Collected data entries
########

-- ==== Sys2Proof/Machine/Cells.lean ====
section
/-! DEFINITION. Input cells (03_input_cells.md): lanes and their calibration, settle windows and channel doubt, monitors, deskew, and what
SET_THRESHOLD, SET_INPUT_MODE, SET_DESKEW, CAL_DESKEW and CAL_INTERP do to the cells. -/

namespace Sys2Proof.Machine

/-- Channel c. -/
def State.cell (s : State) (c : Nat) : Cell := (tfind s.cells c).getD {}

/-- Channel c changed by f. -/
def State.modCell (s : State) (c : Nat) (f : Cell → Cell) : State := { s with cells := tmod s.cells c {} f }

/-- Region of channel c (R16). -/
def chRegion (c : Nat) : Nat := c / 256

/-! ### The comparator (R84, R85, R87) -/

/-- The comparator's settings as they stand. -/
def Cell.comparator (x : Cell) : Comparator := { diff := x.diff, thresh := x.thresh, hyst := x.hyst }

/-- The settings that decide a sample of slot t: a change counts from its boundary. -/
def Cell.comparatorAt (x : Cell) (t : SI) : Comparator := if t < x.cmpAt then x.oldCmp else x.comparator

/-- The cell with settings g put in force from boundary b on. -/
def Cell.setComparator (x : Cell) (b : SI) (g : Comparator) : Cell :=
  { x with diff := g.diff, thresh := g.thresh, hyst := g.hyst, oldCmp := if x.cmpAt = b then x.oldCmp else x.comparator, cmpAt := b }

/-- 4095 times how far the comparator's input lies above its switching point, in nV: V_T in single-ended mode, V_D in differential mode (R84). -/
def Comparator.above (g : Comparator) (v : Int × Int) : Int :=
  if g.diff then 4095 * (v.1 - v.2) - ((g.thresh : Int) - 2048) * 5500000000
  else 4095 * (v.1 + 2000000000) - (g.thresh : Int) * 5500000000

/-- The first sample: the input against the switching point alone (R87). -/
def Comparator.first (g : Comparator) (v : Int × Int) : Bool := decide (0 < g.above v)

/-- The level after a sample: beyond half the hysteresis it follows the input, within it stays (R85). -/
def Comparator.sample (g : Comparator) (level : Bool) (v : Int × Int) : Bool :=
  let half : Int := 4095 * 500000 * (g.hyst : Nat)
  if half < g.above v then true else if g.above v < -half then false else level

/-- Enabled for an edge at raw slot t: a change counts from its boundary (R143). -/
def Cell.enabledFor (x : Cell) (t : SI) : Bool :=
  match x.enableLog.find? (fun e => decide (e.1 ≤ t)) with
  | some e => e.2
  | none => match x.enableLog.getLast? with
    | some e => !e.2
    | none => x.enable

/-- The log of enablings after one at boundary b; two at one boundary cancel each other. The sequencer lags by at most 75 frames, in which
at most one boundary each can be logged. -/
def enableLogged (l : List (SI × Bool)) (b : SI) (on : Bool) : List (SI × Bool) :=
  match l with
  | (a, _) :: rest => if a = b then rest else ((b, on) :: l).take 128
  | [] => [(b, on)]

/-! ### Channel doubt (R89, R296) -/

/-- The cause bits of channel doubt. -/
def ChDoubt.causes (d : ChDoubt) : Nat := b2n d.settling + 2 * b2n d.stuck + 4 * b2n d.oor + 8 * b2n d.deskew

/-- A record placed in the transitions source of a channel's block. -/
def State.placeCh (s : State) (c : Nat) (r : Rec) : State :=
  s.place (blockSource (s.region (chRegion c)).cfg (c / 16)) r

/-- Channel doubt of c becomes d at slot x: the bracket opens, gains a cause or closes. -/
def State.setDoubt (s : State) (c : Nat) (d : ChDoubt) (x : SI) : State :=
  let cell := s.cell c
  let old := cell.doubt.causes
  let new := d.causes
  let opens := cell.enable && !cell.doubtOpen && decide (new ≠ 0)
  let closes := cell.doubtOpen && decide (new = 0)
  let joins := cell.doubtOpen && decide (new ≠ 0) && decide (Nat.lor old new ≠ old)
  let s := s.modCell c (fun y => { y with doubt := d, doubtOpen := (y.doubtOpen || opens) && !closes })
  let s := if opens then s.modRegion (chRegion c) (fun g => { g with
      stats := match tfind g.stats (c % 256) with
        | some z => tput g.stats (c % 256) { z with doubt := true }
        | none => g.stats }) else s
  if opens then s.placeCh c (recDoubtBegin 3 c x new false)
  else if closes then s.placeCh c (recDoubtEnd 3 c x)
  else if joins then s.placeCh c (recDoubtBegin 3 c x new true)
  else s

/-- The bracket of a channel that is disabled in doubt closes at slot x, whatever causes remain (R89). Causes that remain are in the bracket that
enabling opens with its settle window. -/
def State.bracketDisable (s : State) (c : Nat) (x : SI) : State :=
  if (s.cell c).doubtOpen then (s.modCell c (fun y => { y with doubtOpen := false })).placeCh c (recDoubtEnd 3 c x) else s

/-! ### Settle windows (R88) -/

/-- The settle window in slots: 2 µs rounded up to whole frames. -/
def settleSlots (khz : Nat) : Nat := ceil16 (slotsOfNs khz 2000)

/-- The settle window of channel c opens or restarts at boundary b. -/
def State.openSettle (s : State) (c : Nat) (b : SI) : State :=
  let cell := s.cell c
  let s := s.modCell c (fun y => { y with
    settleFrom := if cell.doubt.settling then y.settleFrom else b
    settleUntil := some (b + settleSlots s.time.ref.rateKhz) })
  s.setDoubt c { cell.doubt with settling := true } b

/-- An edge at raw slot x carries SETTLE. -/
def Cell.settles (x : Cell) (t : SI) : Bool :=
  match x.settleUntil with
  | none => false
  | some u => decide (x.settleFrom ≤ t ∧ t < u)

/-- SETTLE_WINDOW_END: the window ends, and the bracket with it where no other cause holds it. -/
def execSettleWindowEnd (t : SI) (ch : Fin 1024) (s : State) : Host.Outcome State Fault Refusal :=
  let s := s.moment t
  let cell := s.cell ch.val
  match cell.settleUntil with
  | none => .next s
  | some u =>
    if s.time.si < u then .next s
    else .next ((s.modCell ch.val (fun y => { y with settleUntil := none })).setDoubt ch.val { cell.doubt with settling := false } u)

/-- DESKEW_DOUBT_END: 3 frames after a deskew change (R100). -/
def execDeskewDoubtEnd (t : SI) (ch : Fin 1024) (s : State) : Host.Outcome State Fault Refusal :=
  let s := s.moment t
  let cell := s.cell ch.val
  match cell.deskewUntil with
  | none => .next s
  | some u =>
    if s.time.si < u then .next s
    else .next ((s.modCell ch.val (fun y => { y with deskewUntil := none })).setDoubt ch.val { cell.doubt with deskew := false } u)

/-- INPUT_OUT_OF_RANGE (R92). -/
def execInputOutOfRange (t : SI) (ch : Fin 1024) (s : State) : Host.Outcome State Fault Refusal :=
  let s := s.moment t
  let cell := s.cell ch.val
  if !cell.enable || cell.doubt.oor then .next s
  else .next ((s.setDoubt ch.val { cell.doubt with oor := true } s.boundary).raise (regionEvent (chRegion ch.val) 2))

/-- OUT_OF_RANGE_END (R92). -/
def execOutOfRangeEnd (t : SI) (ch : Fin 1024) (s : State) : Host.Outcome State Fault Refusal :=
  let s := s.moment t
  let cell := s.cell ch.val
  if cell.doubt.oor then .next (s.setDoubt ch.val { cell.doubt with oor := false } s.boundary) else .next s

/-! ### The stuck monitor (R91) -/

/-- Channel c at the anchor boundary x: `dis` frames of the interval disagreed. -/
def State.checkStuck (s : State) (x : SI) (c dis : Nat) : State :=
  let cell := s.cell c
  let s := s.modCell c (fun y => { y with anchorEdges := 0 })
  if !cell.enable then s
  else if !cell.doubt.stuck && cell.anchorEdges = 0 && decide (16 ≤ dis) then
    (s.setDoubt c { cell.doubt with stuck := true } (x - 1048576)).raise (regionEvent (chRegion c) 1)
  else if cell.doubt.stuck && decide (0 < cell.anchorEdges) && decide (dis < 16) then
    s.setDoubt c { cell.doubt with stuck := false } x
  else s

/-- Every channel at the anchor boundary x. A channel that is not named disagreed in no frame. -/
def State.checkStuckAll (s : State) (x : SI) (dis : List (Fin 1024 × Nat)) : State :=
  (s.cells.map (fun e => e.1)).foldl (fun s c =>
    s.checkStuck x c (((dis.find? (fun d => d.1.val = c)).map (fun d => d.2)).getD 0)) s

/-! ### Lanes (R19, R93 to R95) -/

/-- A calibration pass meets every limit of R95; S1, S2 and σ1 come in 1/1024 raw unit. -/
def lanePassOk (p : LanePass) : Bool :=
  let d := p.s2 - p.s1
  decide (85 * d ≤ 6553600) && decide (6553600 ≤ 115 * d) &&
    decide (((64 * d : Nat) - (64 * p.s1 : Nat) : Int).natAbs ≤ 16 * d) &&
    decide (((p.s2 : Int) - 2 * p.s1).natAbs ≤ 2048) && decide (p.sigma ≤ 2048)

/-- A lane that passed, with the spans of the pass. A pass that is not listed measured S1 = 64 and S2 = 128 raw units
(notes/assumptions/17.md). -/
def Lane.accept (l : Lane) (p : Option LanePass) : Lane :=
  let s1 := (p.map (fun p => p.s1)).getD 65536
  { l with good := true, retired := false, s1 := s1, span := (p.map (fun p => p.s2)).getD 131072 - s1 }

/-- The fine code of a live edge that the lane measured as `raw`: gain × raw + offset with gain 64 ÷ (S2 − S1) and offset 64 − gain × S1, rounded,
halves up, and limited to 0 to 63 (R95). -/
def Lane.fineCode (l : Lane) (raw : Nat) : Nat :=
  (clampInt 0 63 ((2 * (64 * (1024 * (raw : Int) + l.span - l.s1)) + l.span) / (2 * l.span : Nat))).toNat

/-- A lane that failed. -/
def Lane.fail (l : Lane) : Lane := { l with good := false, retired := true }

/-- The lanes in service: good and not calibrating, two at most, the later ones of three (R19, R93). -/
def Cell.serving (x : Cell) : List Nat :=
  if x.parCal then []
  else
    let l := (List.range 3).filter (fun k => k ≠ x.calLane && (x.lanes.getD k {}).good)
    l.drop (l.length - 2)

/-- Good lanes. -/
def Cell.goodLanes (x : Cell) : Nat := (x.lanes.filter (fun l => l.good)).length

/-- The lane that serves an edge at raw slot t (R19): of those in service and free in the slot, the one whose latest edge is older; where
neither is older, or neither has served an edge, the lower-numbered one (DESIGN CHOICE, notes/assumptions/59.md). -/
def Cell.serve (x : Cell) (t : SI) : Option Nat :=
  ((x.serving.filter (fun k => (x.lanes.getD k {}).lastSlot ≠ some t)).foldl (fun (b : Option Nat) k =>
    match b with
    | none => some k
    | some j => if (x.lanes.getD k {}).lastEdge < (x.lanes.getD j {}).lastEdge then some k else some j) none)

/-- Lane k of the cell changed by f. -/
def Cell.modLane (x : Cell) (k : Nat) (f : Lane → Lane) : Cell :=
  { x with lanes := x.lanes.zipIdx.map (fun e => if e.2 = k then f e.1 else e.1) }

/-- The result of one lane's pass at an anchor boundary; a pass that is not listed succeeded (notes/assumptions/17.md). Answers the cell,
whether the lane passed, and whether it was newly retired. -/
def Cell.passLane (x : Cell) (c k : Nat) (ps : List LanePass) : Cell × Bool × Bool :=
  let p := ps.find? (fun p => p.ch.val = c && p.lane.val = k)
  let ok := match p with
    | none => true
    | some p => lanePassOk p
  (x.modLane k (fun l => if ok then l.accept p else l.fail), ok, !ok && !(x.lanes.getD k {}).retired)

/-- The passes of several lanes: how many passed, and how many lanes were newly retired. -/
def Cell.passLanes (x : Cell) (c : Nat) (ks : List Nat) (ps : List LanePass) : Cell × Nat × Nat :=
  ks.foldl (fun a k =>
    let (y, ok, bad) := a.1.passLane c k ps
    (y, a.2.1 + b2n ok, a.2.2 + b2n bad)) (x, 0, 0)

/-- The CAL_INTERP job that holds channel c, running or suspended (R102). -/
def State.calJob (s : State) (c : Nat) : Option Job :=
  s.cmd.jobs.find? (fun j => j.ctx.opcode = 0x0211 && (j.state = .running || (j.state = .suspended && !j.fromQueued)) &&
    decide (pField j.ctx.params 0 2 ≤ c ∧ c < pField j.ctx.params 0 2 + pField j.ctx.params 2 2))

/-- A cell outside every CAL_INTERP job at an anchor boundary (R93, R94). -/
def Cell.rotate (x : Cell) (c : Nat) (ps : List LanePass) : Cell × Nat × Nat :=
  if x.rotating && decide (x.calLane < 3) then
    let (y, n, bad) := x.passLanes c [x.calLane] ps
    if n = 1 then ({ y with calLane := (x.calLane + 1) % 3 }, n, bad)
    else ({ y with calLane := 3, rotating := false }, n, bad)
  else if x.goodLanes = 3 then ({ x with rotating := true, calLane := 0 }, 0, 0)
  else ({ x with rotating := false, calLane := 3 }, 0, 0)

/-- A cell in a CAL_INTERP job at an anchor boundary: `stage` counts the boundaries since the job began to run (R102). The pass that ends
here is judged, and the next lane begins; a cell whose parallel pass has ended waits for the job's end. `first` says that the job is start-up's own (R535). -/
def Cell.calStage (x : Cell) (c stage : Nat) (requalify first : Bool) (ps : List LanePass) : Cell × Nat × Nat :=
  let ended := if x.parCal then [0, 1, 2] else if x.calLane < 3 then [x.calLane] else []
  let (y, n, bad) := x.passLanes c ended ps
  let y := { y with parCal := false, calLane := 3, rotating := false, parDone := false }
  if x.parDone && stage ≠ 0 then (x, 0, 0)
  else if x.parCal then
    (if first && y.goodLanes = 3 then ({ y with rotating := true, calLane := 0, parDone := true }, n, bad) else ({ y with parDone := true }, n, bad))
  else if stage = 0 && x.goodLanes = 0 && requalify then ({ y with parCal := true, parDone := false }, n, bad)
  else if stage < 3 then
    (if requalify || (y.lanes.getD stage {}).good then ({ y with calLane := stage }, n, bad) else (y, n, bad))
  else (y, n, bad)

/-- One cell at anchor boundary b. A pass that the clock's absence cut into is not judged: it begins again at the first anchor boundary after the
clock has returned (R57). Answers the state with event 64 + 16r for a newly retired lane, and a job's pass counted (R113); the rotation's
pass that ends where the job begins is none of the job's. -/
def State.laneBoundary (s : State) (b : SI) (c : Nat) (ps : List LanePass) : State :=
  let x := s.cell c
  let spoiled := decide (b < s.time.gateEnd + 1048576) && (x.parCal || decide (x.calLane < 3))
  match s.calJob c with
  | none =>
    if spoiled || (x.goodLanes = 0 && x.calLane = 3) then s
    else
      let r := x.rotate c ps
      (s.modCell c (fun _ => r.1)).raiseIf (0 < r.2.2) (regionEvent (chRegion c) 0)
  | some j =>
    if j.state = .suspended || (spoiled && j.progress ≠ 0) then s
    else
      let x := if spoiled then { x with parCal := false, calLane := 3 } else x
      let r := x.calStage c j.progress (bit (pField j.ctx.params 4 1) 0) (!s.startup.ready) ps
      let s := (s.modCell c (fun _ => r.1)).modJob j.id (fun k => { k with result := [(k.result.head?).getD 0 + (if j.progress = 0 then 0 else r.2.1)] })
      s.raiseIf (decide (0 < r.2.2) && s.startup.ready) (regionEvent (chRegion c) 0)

########

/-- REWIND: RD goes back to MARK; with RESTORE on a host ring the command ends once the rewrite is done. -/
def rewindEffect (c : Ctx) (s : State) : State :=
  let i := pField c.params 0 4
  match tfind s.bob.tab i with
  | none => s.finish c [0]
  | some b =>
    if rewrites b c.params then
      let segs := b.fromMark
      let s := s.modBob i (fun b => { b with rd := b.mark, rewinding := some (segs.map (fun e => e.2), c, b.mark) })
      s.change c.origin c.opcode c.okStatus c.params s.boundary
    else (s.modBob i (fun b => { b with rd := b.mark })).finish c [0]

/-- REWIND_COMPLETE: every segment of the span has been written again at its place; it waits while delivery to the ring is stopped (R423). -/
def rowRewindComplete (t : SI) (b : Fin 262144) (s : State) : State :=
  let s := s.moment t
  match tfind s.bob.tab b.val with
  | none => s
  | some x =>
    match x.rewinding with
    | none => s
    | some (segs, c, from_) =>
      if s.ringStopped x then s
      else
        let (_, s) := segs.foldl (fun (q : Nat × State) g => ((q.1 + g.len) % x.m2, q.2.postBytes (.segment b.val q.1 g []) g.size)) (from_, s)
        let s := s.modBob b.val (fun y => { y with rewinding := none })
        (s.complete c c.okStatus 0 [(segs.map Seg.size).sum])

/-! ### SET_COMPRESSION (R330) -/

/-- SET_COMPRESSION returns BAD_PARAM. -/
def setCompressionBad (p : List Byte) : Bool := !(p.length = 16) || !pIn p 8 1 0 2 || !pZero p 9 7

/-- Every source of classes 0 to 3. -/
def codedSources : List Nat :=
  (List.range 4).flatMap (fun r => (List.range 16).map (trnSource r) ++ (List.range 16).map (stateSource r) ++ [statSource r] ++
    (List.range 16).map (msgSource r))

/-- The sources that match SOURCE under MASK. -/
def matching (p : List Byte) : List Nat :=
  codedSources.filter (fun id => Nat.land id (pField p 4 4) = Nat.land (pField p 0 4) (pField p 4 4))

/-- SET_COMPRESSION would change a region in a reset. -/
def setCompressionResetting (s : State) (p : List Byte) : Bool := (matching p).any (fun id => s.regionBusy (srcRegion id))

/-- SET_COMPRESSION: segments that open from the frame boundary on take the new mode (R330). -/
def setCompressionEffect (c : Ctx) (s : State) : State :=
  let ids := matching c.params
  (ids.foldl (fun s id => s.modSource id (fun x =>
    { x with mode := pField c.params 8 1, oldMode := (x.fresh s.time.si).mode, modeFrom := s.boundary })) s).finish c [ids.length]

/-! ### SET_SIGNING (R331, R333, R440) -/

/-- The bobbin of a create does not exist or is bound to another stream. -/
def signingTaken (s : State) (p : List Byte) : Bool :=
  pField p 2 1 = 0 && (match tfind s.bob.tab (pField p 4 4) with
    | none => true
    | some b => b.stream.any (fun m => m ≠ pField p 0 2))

########

▶ _Exercise instructions_: Please reproduce, exactly as they appear above, the lines from the line containing "def State.checkStuck (s" up to and including the line containing "(chRegion c) 1)".

▶ _Answer below_:
def State.checkStuck (s : State) (x : SI) (c dis : Nat) : State :=
  let cell := s.cell c
  let s := s.modCell c (fun y => { y with anchorEdges := 0 })
  if !cell.enable then s
  else if !cell.doubt.stuck && cell.anchorEdges = 0 && decide (16 ≤ dis) then
    (s.setDoubt c { cell.doubt with stuck := true } (x - 1048576)).raise (regionEvent (chRegion c) 1)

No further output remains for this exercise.